**Task**
Write out all the data again, exactly as it stands.

**Data supplied**
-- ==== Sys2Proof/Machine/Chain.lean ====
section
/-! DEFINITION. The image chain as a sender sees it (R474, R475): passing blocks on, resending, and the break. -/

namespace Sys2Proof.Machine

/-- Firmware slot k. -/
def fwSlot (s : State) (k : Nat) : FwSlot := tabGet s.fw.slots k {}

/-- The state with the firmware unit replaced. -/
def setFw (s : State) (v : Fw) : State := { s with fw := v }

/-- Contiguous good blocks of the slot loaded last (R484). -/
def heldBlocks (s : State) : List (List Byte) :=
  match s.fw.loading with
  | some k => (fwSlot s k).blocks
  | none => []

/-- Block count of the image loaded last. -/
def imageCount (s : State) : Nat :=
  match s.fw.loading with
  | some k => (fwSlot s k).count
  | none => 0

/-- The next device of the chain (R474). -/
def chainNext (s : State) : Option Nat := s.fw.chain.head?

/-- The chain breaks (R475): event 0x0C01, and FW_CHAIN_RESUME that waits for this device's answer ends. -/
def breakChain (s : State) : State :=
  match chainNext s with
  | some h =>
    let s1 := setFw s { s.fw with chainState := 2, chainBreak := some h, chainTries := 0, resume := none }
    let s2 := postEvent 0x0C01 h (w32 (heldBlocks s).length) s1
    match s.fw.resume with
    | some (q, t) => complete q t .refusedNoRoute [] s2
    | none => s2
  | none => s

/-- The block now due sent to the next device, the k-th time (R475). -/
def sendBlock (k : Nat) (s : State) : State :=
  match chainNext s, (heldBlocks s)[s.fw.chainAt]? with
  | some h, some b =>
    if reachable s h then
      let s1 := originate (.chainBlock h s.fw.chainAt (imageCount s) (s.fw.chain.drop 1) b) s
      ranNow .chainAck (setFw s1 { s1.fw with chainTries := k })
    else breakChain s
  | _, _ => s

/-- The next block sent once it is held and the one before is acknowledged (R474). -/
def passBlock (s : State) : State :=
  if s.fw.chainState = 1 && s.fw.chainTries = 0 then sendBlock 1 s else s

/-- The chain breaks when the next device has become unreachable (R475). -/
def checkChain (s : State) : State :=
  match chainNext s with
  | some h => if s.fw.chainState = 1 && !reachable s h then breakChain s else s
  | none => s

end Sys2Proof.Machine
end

**Response to the exercise**
-- ==== Sys2Proof/Machine/Chain.lean ====
section
/-! DEFINITION. The image chain as a sender sees it (R474, R475): passing blocks on, resending, and the break. -/

namespace Sys2Proof.Machine

/-- Firmware slot k. -/
def fwSlot (s : State) (k : Nat) : FwSlot := tabGet s.fw.slots k {}

/-- The state with the firmware unit replaced. -/
def setFw (s : State) (v : Fw) : State := { s with fw := v }

/-- Contiguous good blocks of the slot loaded last (R484). -/
def heldBlocks (s : State) : List (List Byte) :=
  match s.fw.loading with
  | some k => (fwSlot s k).blocks
  | none => []

/-- Block count of the image loaded last. -/
def imageCount (s : State) : Nat :=
  match s.fw.loading with
  | some k => (fwSlot s k).count
  | none => 0

/-- The next device of the chain (R474). -/
def chainNext (s : State) : Option Nat := s.fw.chain.head?

/-- The chain breaks (R475): event 0x0C01, and FW_CHAIN_RESUME that waits for this device's answer ends. -/
def breakChain (s : State) : State :=
  match chainNext s with
  | some h =>
    let s1 := setFw s { s.fw with chainState := 2, chainBreak := some h, chainTries := 0, resume := none }
    let s2 := postEvent 0x0C01 h (w32 (heldBlocks s).length) s1
    match s.fw.resume with
    | some (q, t) => complete q t .refusedNoRoute [] s2
    | none => s2
  | none => s

/-- The block now due sent to the next device, the k-th time (R475). -/
def sendBlock (k : Nat) (s : State) : State :=
  match chainNext s, (heldBlocks s)[s.fw.chainAt]? with
  | some h, some b =>
    if reachable s h then
      let s1 := originate (.chainBlock h s.fw.chainAt (imageCount s) (s.fw.chain.drop 1) b) s
      ranNow .chainAck (setFw s1 { s1.fw with chainTries := k })
    else breakChain s
  | _, _ => s

/-- The next block sent once it is held and the one before is acknowledged (R474). -/
def passBlock (s : State) : State :=
  if s.fw.chainState = 1 && s.fw.chainTries = 0 then sendBlock 1 s else s

/-- The chain breaks when the next device has become unreachable (R475). -/
def checkChain (s : State) : State :=
  match chainNext s with
  | some h => if s.fw.chainState = 1 && !reachable s h then breakChain s else s
  | none => s

end Sys2Proof.Machine
end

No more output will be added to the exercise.